Objecting to possible use of the airfield for executive jets, Lord Nugent said:

The Minutes of Ockham Parish Council confirm that this was the general understanding at the time.

==Location filming==
The site is attractive as a film location. As high ground it has superb uninterrupted views south towards the North Downs. These views form a backdrop for film makers and have the advantage of being available close to London. These vistas of countryside helped re-create the landscape of northern France for filming of the Steven Spielberg film War Horse which took place in October 2010.

Award-winning British film director John Boorman reconstructed a wartime suburban London street on part of the disused runway as the main film set for his autobiographical 1987 film Hope and Glory.

==Future plans==
In March 2010, the then-Secretary of State for Communities and Local Government, John Denham, gave permission to Wharf Land Investments to build a large composting facility on the former airfield but so far this has not been constructed. The new plant would be capable of processing 30,000 tonnes of waste per year and take up 17 ha. A new road linking from the A3 Ockham roundabout would also be created to enable access. The Government approved the proposal after Surrey County Council did not record a decision within the required time. Local residents and nearby visitor attractions including RHS Garden, Wisley had raised concerns over the daily level of traffic that would visit the plant.
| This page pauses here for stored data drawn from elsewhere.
-- ==== Sys2Proof/Machine/Addrs.lean ====
section
/-!
DEFINITION. Sys2Proof/Machine/Addrs.lean: the register map (R16, R599 and the register tables of the chapters): the
address of each register under its own name, an array's as a function of its index, and `regRows`, the access type
and reset value of each. A reset value the spec does not give is 0 (log 3).
-/

namespace Sys2Proof.Machine

/-! GLB -/
def Addr.GLB_DEVICE_ID : Nat := 0x0
def Addr.GLB_SERIAL_LO : Nat := 0x8
def Addr.GLB_SERIAL_HI : Nat := 0xC
def Addr.GLB_STRAPS : Nat := 0x10
def Addr.GLB_RESET_CAUSE : Nat := 0x14
def Addr.GLB_ALERT_STATUS : Nat := 0x20
def Addr.GLB_ALERT_MASK : Nat := 0x24
def Addr.GLB_ERRLOG_WPTR : Nat := 0x30
def Addr.GLB_ERRLOG_RPTR : Nat := 0x34
def Addr.GLB_ERRLOG_OVF : Nat := 0x38
def Addr.GLB_ERRLOG (i w : Nat) : Nat := 0x10000 + 0x20 * i + 0x4 * w
/-! FSQ -/
def Addr.FSQ_TICK_CNT_LO : Nat := 0x100000
def Addr.FSQ_TICK_CNT_HI : Nat := 0x100004
def Addr.FSQ_ACTIVE_PLAN_LO : Nat := 0x100008
def Addr.FSQ_ACTIVE_PLAN_HI : Nat := 0x10000C
def Addr.FSQ_STANDBY_PLAN_LO : Nat := 0x100010
def Addr.FSQ_STANDBY_PLAN_HI : Nat := 0x100014
def Addr.FSQ_PLAN_STATE : Nat := 0x100018
def Addr.FSQ_SWAP_TICK_LO : Nat := 0x100020
def Addr.FSQ_SWAP_TICK_HI : Nat := 0x100024
def Addr.FSQ_MANIFEST_BASE_LO : Nat := 0x100030
def Addr.FSQ_MANIFEST_BASE_HI : Nat := 0x100034
def Addr.FSQ_MANIFEST_COUNT : Nat := 0x100038
def Addr.FSQ_MANIFEST_SEAL : Nat := 0x10003C
def Addr.FSQ_MANIFEST_STATUS : Nat := 0x100040
def Addr.FSQ_LATE_RSP_CNT : Nat := 0x100050
def Addr.FSQ_MANIFEST_MISS_CNT : Nat := 0x100054
def Addr.FSQ_MANIFEST_SKIP_CNT : Nat := 0x100058
/-! ELG -/
def Addr.ELG_CAP_BASE_LO : Nat := 0x200000
def Addr.ELG_CAP_BASE_HI : Nat := 0x200004
def Addr.ELG_CAP_CTRL : Nat := 0x200008
def Addr.ELG_CAP_WPTR : Nat := 0x20000C
def Addr.ELG_CAP_DROP_CNT : Nat := 0x200010
def Addr.ELG_NEXT_SEQ_LO : Nat := 0x200018
def Addr.ELG_NEXT_SEQ_HI : Nat := 0x20001C
/-! FAB -/
def Addr.FAB_STATUS : Nat := 0x300000
def Addr.FAB_LANE_DROP_THRESH : Nat := 0x300004
def Addr.FAB_SRC_REJ_CNT : Nat := 0x300010
def Addr.FAB_OVERSIZE_CNT : Nat := 0x300014
def Addr.FAB_GCM_FAIL_CNT : Nat := 0x300018
def Addr.FAB_DUP_CNT : Nat := 0x30001C
def Addr.FAB_WIDTH_CHG_CNT : Nat := 0x300020
def Addr.FAB_PORT_CTRL (n : Nat) : Nat := 0x301000 + 0x10 * n
def Addr.FAB_PORT_STATE (n : Nat) : Nat := 0x301004 + 0x10 * n
def Addr.FAB_PORT_FEC_CE (n : Nat) : Nat := 0x301008 + 0x10 * n
def Addr.FAB_PORT_FEC_UE (n : Nat) : Nat := 0x30100C + 0x10 * n
def Addr.FAB_REPLAY_CNT (n : Nat) : Nat := 0x301400 + 0x4 * n
def Addr.FAB_LANE_PRBS_ERR (n : Nat) : Nat := 0x302000 + 0x4 * n
/-! TSH -/
def Addr.TSH_MODE : Nat := 0x400000
def Addr.TSH_PORT_LEAD : Nat := 0x400004
def Addr.TSH_SAMPLE_BASE_LO : Nat := 0x400008
def Addr.TSH_SAMPLE_BASE_HI : Nat := 0x40000C
def Addr.TSH_SAMPLE_CTRL : Nat := 0x400010
def Addr.TSH_HWM_SEL : Nat := 0x400014
def Addr.TSH_HWM_DEPTH : Nat := 0x400018
def Addr.TSH_HWM_DELAY : Nat := 0x40001C
def Addr.TSH_LATE_CNT : Nat := 0x400020
def Addr.TSH_REENTER_CNT : Nat := 0x400024
def Addr.TSH_HOLD_CNT : Nat := 0x400028
def Addr.TSH_OVERFLOW_USED : Nat := 0x40002C
/-! VNT -/
def Addr.VNT_CLUSTER_STATE (n : Nat) : Nat := 0x500000 + 0x4 * n
def Addr.VNT_LAUNCH_CNT : Nat := 0x500100
def Addr.VNT_FAULT_CNT : Nat := 0x500104
def Addr.VNT_BUDGET_CNT : Nat := 0x500108
def Addr.VNT_DEFER_CNT : Nat := 0x50010C
/-! SPM -/
def Addr.SPM_QUAR_CNT : Nat := 0x600000
def Addr.SPM_STICKY_CNT : Nat := 0x600004
def Addr.SPM_ILLEGAL_EVT_CNT : Nat := 0x600008
def Addr.SPM_SESS_USED : Nat := 0x60000C
def Addr.SPM_FRAMES_FREE : Nat := 0x600010
def Addr.SPM_TBLOCKS : Nat := 0x600014
def Addr.SPM_PART_SEL : Nat := 0x600020
def Addr.SPM_PART_SESS : Nat := 0x600024
def Addr.SPM_PART_FRAMES : Nat := 0x600028
def Addr.SPM_PART_UNITS : Nat := 0x60002C
def Addr.SPM_PART_STICKY : Nat := 0x600030
/-! TMC -/
def Addr.TMC_STATUS : Nat := 0x700000
def Addr.TMC_PC_STATE (n : Nat) : Nat := 0x700100 + 0x4 * n
def Addr.TMC_OUTER_CE_CNT : Nat := 0x700500
def Addr.TMC_OUTER_UE_CNT : Nat := 0x700504
def Addr.TMC_INNER_CE_CNT : Nat := 0x700508
def Addr.TMC_INNER_UE_CNT : Nat := 0x70050C
def Addr.TMC_SCRUB_PERIOD : Nat := 0x700510
def Addr.TMC_SCRUB_PASS_CNT : Nat := 0x700514
def Addr.TMC_SCRUB_REFILL_CNT : Nat := 0x700518
def Addr.TMC_ROW_WEAR_THRESH : Nat := 0x70051C
def Addr.TMC_ROW_MITIG_CNT : Nat := 0x700520
def Addr.TMC_ROW_REPAIR_CNT : Nat := 0x700524
def Addr.TMC_ROW_REPAIR_FAIL_CNT : Nat := 0x700528
def Addr.TMC_BAND_HOLD : Nat := 0x70052C
def Addr.TMC_RETIRE_CURSOR : Nat := 0x700530
def Addr.TMC_PC_FAIL_THRESH : Nat := 0x700534
def Addr.TMC_PHY_CTRL (n : Nat) : Nat := 0x700800 + 0x10 * n
def Addr.TMC_PHY_TRAIN (n : Nat) : Nat := 0x700804 + 0x10 * n
def Addr.TMC_PHY_TEMP (n : Nat) : Nat := 0x700808 + 0x10 * n
def Addr.TMC_PHY_BANKS (n : Nat) : Nat := 0x70080C + 0x10 * n
def Addr.TMC_TGT_STATUS (n : Nat) : Nat := 0x780000 + 0x10 * n
def Addr.TMC_TGT_FREE (n : Nat) : Nat := 0x780004 + 0x10 * n
def Addr.TMC_TGT_CAP (n : Nat) : Nat := 0x780008 + 0x10 * n
def Addr.TMC_TGT_LATE_CNT (n : Nat) : Nat := 0x78000C + 0x10 * n
def Addr.TMC_POOL_FREE : Nat := 0x780100
def Addr.TMC_POOL_LOW : Nat := 0x780104
def Addr.TMC_POOL_HIGH : Nat := 0x780108
def Addr.TMC_TIER_TIMEOUT : Nat := 0x78010C
def Addr.TMC_TAG_FAIL_CNT : Nat := 0x780110
def Addr.TMC_AGE_PARK_CNT : Nat := 0x780114
def Addr.TMC_CLEAN_EVICT_CNT : Nat := 0x780118
def Addr.TMC_SESS_EVICT_CNT : Nat := 0x78011C
/-! MUD -/
def Addr.MUD_STATUS : Nat := 0x800000
def Addr.MUD_OP_CORES : Nat := 0x800004
def Addr.MUD_OP_SHARE : Nat := 0x800008
def Addr.MUD_GRANT_CNT : Nat := 0x80000C
def Addr.MUD_REFUSE_CNT : Nat := 0x800010
def Addr.MUD_REVOKE_CNT : Nat := 0x800014
def Addr.MUD_RESEAL_CNT : Nat := 0x800018
def Addr.MUD_SUM_SPLIT_CNT : Nat := 0x80001C
def Addr.MUD_SUM_TARGET : Nat := 0x804000
def Addr.MUD_SUM_BACKLOG : Nat := 0x804004
def Addr.MUD_SUM_BUILT_CNT : Nat := 0x804008
def Addr.MUD_SUM_LATE_CNT : Nat := 0x80400C
/-! GEY -/
def Addr.GEY_PIPE_STATE (n : Nat) : Nat := 0x900000 + 0x4 * n
def Addr.GEY_VISIT_DENSE_CNT : Nat := 0x900100
def Addr.GEY_VISIT_CODE_CNT : Nat := 0x900104
def Addr.GEY_MERGE_CARRY_CNT : Nat := 0x900108
def Addr.GEY_INPUT_REJ_CNT : Nat := 0x90010C
def Addr.GEY_RECUR_TOK_CNT : Nat := 0x900110
def Addr.GEY_SEL_KEPT_CNT : Nat := 0x900200
def Addr.GEY_SEL_DROP_CNT : Nat := 0x900204
def Addr.GEY_SEL_SKIP_CNT : Nat := 0x900208
def Addr.GEY_SEL_NOSUM_CNT : Nat := 0x90020C
def Addr.GEY_SEL_THAW_CNT : Nat := 0x900210
def Addr.GEY_CODE_SWEEP_CNT : Nat := 0x900300
def Addr.GEY_CODE_REBUILD_CNT : Nat := 0x900304
/-! SNT -/
def Addr.SNT_FMT (n : Nat) : Nat := 0xA00000 + 0x4 * n
def Addr.SNT_ENC_RUN_CNT : Nat := 0xA00100
def Addr.SNT_ENC_ABORT_CNT : Nat := 0xA00104
def Addr.SNT_DAMAGE_CNT : Nat := 0xA00108
def Addr.SNT_BOOK_BUILD_CNT : Nat := 0xA0010C
def Addr.SNT_BOOK_WAIT_CNT : Nat := 0xA00110
def Addr.SNT_BACKLOG : Nat := 0xA00114
def Addr.SNT_STATE_ENC_CNT : Nat := 0xA00118
def Addr.SNT_REFRESH_RATIO : Nat := 0xA0011C
def Addr.SNT_REF_THRESH : Nat := 0xA00120
/-! PFX -/
def Addr.PFX_LOOKUP_CNT : Nat := 0xB00000
def Addr.PFX_HIT_CNT : Nat := 0xB00004
def Addr.PFX_ATTACH_PAGE_CNT : Nat := 0xB00008
def Addr.PFX_INSERT_CNT : Nat := 0xB0000C
def Addr.PFX_EVICT_CNT : Nat := 0xB00010
def Addr.PFX_STALE_CNT : Nat := 0xB00014
def Addr.PFX_BUCKETS_USED : Nat := 0xB00018
/-! ADP -/
def Addr.ADP_MODEL_STATE (n : Nat) : Nat := 0xC00000 + 0x4 * n
def Addr.ADP_MODEL_SESS (n : Nat) : Nat := 0xC00080 + 0x4 * n
def Addr.ADP_WINDOW_SIZE : Nat := 0xC00100
def Addr.ADP_WINDOW_USED : Nat := 0xC00104
def Addr.ADP_SWITCH_CNT : Nat := 0xC00108
def Addr.ADP_CACHE_FRAMES : Nat := 0xC0010C
def Addr.ADP_CACHE_USED : Nat := 0xC00110
def Addr.ADP_GATHER_CNT : Nat := 0xC00114
def Addr.ADP_GATHER_LATE_CNT : Nat := 0xC00118
def Addr.ADP_CACHE_EVICT_CNT : Nat := 0xC0011C
def Addr.ADP_THAW_CNT : Nat := 0xC00120
/-! TOK -/
def Addr.TOK_VOCAB_STATE (n : Nat) : Nat := 0xD00000 + 0x4 * n
def Addr.TOK_TOKENIZE_BYTE_CNT : Nat := 0xD00100
def Addr.TOK_SAMPLE_CNT : Nat := 0xD00104
def Addr.TOK_HOST_CHOICE_CNT : Nat := 0xD00108
def Addr.TOK_HOST_TIMEOUT_CNT : Nat := 0xD0010C
def Addr.TOK_LATE_REPLY_CNT : Nat := 0xD00110
def Addr.TOK_GRAMMAR_DEAD_CNT : Nat := 0xD00114
def Addr.TOK_PEN_FULL_CNT : Nat := 0xD00118
def Addr.TOK_STOP_CNT : Nat := 0xD0011C
def Addr.TOK_CACHE_MISS_CNT : Nat := 0xD00120
/-! RTV -/
def Addr.RTV_QUERY_CNT : Nat := 0xE00000
def Addr.RTV_QUERY_LATE_CNT : Nat := 0xE00004
def Addr.RTV_INSERT_CNT : Nat := 0xE00008
def Addr.RTV_DELETE_CNT : Nat := 0xE0000C
def Addr.RTV_STALE_EDGES : Nat := 0xE00010
def Addr.RTV_VISIT_CAP_CNT : Nat := 0xE00014
def Addr.RTV_MERGE_ROUND_CNT : Nat := 0xE00018
def Addr.RTV_SLOT_QUAR_CNT : Nat := 0xE0001C
def Addr.RTV_SIDE_BACKLOG : Nat := 0xE00020
def Addr.RTV_STORES_USED : Nat := 0xE00024
def Addr.RTV_STORE_SEL : Nat := 0xE00028
def Addr.RTV_STORE_STATUS : Nat := 0xE0002C
/-! LAH -/
def Addr.LAH_STATUS : Nat := 0xF00000
def Addr.LAH_EPOCH_TICKS : Nat := 0xF00004
def Addr.LAH_EPOCH_LO : Nat := 0xF00008
def Addr.LAH_EPOCH_HI : Nat := 0xF0000C
def Addr.LAH_COMMIT_LO : Nat := 0xF00010
def Addr.LAH_COMMIT_HI : Nat := 0xF00014
def Addr.LAH_RESERVE_MIN : Nat := 0xF00018
def Addr.LAH_RESERVE_FREE : Nat := 0xF0001C
def Addr.LAH_SUSPECT_TICKS : Nat := 0xF00020
def Addr.LAH_RESEND_MAX : Nat := 0xF00024
def Addr.LAH_HELD_TOKENS : Nat := 0xF00028
def Addr.LAH_RESEND_CNT : Nat := 0xF0002C
def Addr.LAH_MARK_WAIT_CNT : Nat := 0xF00030
def Addr.LAH_CUT_DEFER_CNT : Nat := 0xF00034
def Addr.LAH_FORCED_CNT : Nat := 0xF00038
/-! OBS -/
def Addr.OBS_MBOX_STATUS : Nat := 0x1000000
def Addr.OBS_MBOX_CMD : Nat := 0x1000004
def Addr.OBS_MBOX_DATA (n : Nat) : Nat := 0x1000010 + 0x4 * n
def Addr.OBS_BOOT_STATE : Nat := 0x1000100
def Addr.OBS_KEY_SEL : Nat := 0x1000104
def Addr.OBS_KEY_STATE : Nat := 0x1000108
def Addr.OBS_METER_SEL : Nat := 0x1000200
def Addr.OBS_METER_LO : Nat := 0x1000204
def Addr.OBS_METER_HI : Nat := 0x1000208
def Addr.OBS_MEAS (m w : Nat) : Nat := 0x1000300 + 0x20 * m + 0x4 * w
/-! PWR -/
def Addr.PWR_STATE : Nat := 0x1100000
def Addr.PWR_TOL_DEVICE : Nat := 0x1100004
def Addr.PWR_RAIL_V (n : Nat) : Nat := 0x1100010 + 0x4 * n
def Addr.PWR_RAIL_I (n : Nat) : Nat := 0x1100030 + 0x4 * n
def Addr.PWR_TEMP_MAX : Nat := 0x1100050
def Addr.PWR_THERM_LIMIT : Nat := 0x1100054
def Addr.PWR_BG_USE (n : Nat) : Nat := 0x1100100 + 0x4 * n
def Addr.PWR_CLK_STATE : Nat := 0x1100200
/-! TST -/
def Addr.TST_MODE : Nat := 0x1200000
def Addr.TST_BIST_CTRL : Nat := 0x1200004
def Addr.TST_BIST_RESULT : Nat := 0x1200008
def Addr.TST_FUSE_STATUS : Nat := 0x120000C
/-! HLK -/
def Addr.HLK_STATUS : Nat := 0x1300000
def Addr.HLK_CTRL : Nat := 0x1300004
def Addr.HLK_CARD_RATE : Nat := 0x1300008
def Addr.HLK_CMD_CNT : Nat := 0x1300010
def Addr.HLK_BAD_CHAN_CNT : Nat := 0x1300014
def Addr.HLK_WINDOW_VIOL_CNT : Nat := 0x1300018
def Addr.HLK_FEC_CE_CNT : Nat := 0x130001C
def Addr.HLK_FEC_UE_CNT : Nat := 0x1300020
def Addr.HLK_REPLAY_CNT : Nat := 0x1300024
def Addr.HLK_WIDTH_CHG_CNT : Nat := 0x1300028
def Addr.HLK_CHAN_SEL : Nat := 0x1300030
def Addr.HLK_CHAN_STATE : Nat := 0x1300034
def Addr.HLK_CHAN_OUT : Nat := 0x1300038
def Addr.HLK_PRBS_ERR (n : Nat) : Nat := 0x1300100 + 0x4 * n
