/-- KIND of a session's layer (R168), 0 where no descriptor is held. -/
def kindOf (s : Dev) (e : SessEnt) (l : Nat) : Nat := match layerOf s e l with
  | some d => d.kind
  | none => 0

/-- R88: a layer's control pages: its state pages, or its tail page. -/
def layerControl (s : Dev) (e : SessEnt) (i : Nat) (l : LayerSt) : List Nat :=
  if kindOf s e i = 2 then l.pages.map (·.spn) else l.pages.getLast?.toList.map (·.spn)

/-- R88: the control pages, the control page first, then layer by layer (R92). -/
def controlSpns (s : Dev) (e : SessEnt) : List Nat :=
  e.ctrlSpn :: (e.layers.zipIdx.map fun (l, i) => layerControl s e i l).flatten

/-- The key-value and recurrent state pages of a session. -/
def dataSpns (e : SessEnt) : List Nat := (e.layers.map fun l => l.pages.map (·.spn)).flatten

/-- R101, R207: the directory, the layer page lists and the summary arrays, which are never parked (R135). -/
def metaOnlySpns (e : SessEnt) : List Nat :=
  e.dirSpn :: e.metaSpns ++ (e.layers.map (·.sumSpns)).flatten

/-- Every SPN of a session. -/
def allSpns (e : SessEnt) : List Nat := metaOnlySpns e ++ e.ctrlSpn :: dataSpns e

/-- The layer that holds page `spn`, as a key-value, state or summary page. -/
def layerIndex (e : SessEnt) (spn : Nat) : Option Nat :=
  e.layers.findIdx? fun l => l.sumSpns.contains spn || l.pages.any fun p => p.spn == spn

/-- R405: the home stack of layer l of entry e. -/
def homeStack (e l : Nat) : Nat := (e + l) % 8

/-- R404: whether a session's page is stack-local, and its home stack. -/
def placeOf (s : Dev) (i spn : Nat) : Bool × Nat :=
  match layerIndex (sess s i) spn with
  | some l => (true, homeStack i l)
  | none => (false, 0)

/-- A LOGITS of entry i has been accepted and not answered: it awaits its sampler unit or its host, or its token awaits its release
(R89). -/
def logitsOpen (s : Dev) (i : Nat) : Bool :=
  (s.tok.logits.any fun l => l.entry == i && l.held.isNone) || (sess s i).ctrl.pend.any fun t => !t.noToken

/-- R89: the session has a step in progress. -/
def stepInProgress (s : Dev) (i : Nat) : Bool :=
  let e := sess s i
  (e.layers.any fun l => l.len != e.length) ||
  (s.reqs.any fun r => r.entry == i && r.phase != .waiting) ||
  e.st == .awaitHost || logitsOpen s i

/-- R91: an admitted request or an accepted LOGITS is unanswered, or a RECURRENT layer has advanced past LENGTH. -/
def stepBars (s : Dev) (i : Nat) : Bool :=
  let e := sess s i
  (s.reqs.any fun r => r.entry == i && r.phase != .waiting) || logitsOpen s i ||
  (e.layers.zipIdx.any fun (l, k) => kindOf s e k == 2 && decide (e.length < l.len))

/-! ## Frame placement (R403, R420, R421, R436, R658, R660) -/

/-- Frame rows of the device. -/
def frameRows : Nat := 786432

/-- R436, R438: a band frame while TMC_BAND_HOLD is 1, or once a retirement has made the band's FREE frames RETIRED. -/
def bandHeld (s : Dev) (f : Nat) : Bool := (bit (rd s Addr.TMC_BAND_HOLD) 0 || s.hbm.bandOut) && decide (6094848 ≤ f)

/-- R658, R660: the row may receive new frames. -/
def rowOpen (s : Dev) (row : Nat) : Bool :=
  if s.pwr.fumarole then decide (row < 49152)
  else if s.pwr.migrating && decide (row < 393216) then
    decide (row < s.pwr.cursor) && (decide (49152 ≤ row) || decide (8 * row + 7 < s.pwr.cursor))
  else true

/-- R420: the mode of a frame row: that of its allocated frames, none when it has none. A frame whose place a relocated
frame takes (R438) keeps its row's mode. -/
def rowMode (s : Dev) (row : Nat) : Option Bool :=
  (List.range 8).findSome? fun k => match frame s (8 * row + k) with
    | some f => some f.loc
    | none => none

/-- The frame is FREE and may be allocated with the given LOC. -/
def canTake (s : Dev) (loc : Bool) (f : Nat) : Bool :=
  (frame s f).isNone && !bandHeld s f && rowOpen s (f / 8) &&
  match rowMode s (f / 8) with
  | some m => m == loc
  | none => true

/-- R421: stack-local frames at position k, from row `row` down, at most `fuel` rows and not below `lo`. -/
def findDown (s : Dev) (k lo : Nat) : Nat → Nat → Option Nat
  | 0, _ => none
  | fuel + 1, row =>
    if canTake s true (8 * row + k) then some (8 * row + k)
    else if row ≤ lo then none else findDown s k lo fuel (row - 1)

/-- R421: spread frames from row `row` up, at most `fuel` rows and below `hi`; the lowest position of a row first. -/
def findUp (s : Dev) (hi : Nat) : Nat → Nat → Option Nat
  | 0, _ => none
  | fuel + 1, row =>
    if hi ≤ row then none
    else match (List.range 8).find? fun k => canTake s false (8 * row + k) with
      | some k => some (8 * row + k)
      | none => findUp s hi fuel (row + 1)

/-- A search passes at most one row for each frame that is not FREE. -/
def searchFuel (s : Dev) : Nat := s.pg.frames.length + 1

/-- The highest row that may be open: the band is skipped while it is held (R436). -/
def topRow (s : Dev) : Nat :=
  if s.pwr.fumarole then 49151 else if bandHeld s 6291455 then 761855 else frameRows - 1

/-- R421, R660: a frame for LOC = 1 at position k. -/
def pickLocal (s : Dev) (k : Nat) : Option Nat :=
  (findDown s k 0 (searchFuel s) (topRow s)).orElse fun _ =>
    if s.pwr.migrating then
      (findDown s k 49152 (searchFuel s) (s.pwr.cursor - 1)).orElse fun _ =>
        findDown s k 0 (searchFuel s) ((s.pwr.cursor - 8) / 8)
    else none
In 2014 plans were unveiled for a proposed new town on the green belt land of Wisley Airfield in which between 2,000 and 2,250 new homes would be built. The plans were rejected by Guildford Borough Council and a subsequent Appeal to the Planning Inspectorate also dismissed in June 2018.

In March 2020, Taylor Wimpey purchased the site for development and as of August 2020, community consultation events were ongoing. A Q&A document was formalised in July 2020 where the public asked questions of the developers and responses were formally recorded.

The Stratford View development, 459 new homes to be built by Taylor Wimpey, was authorised in November 2025.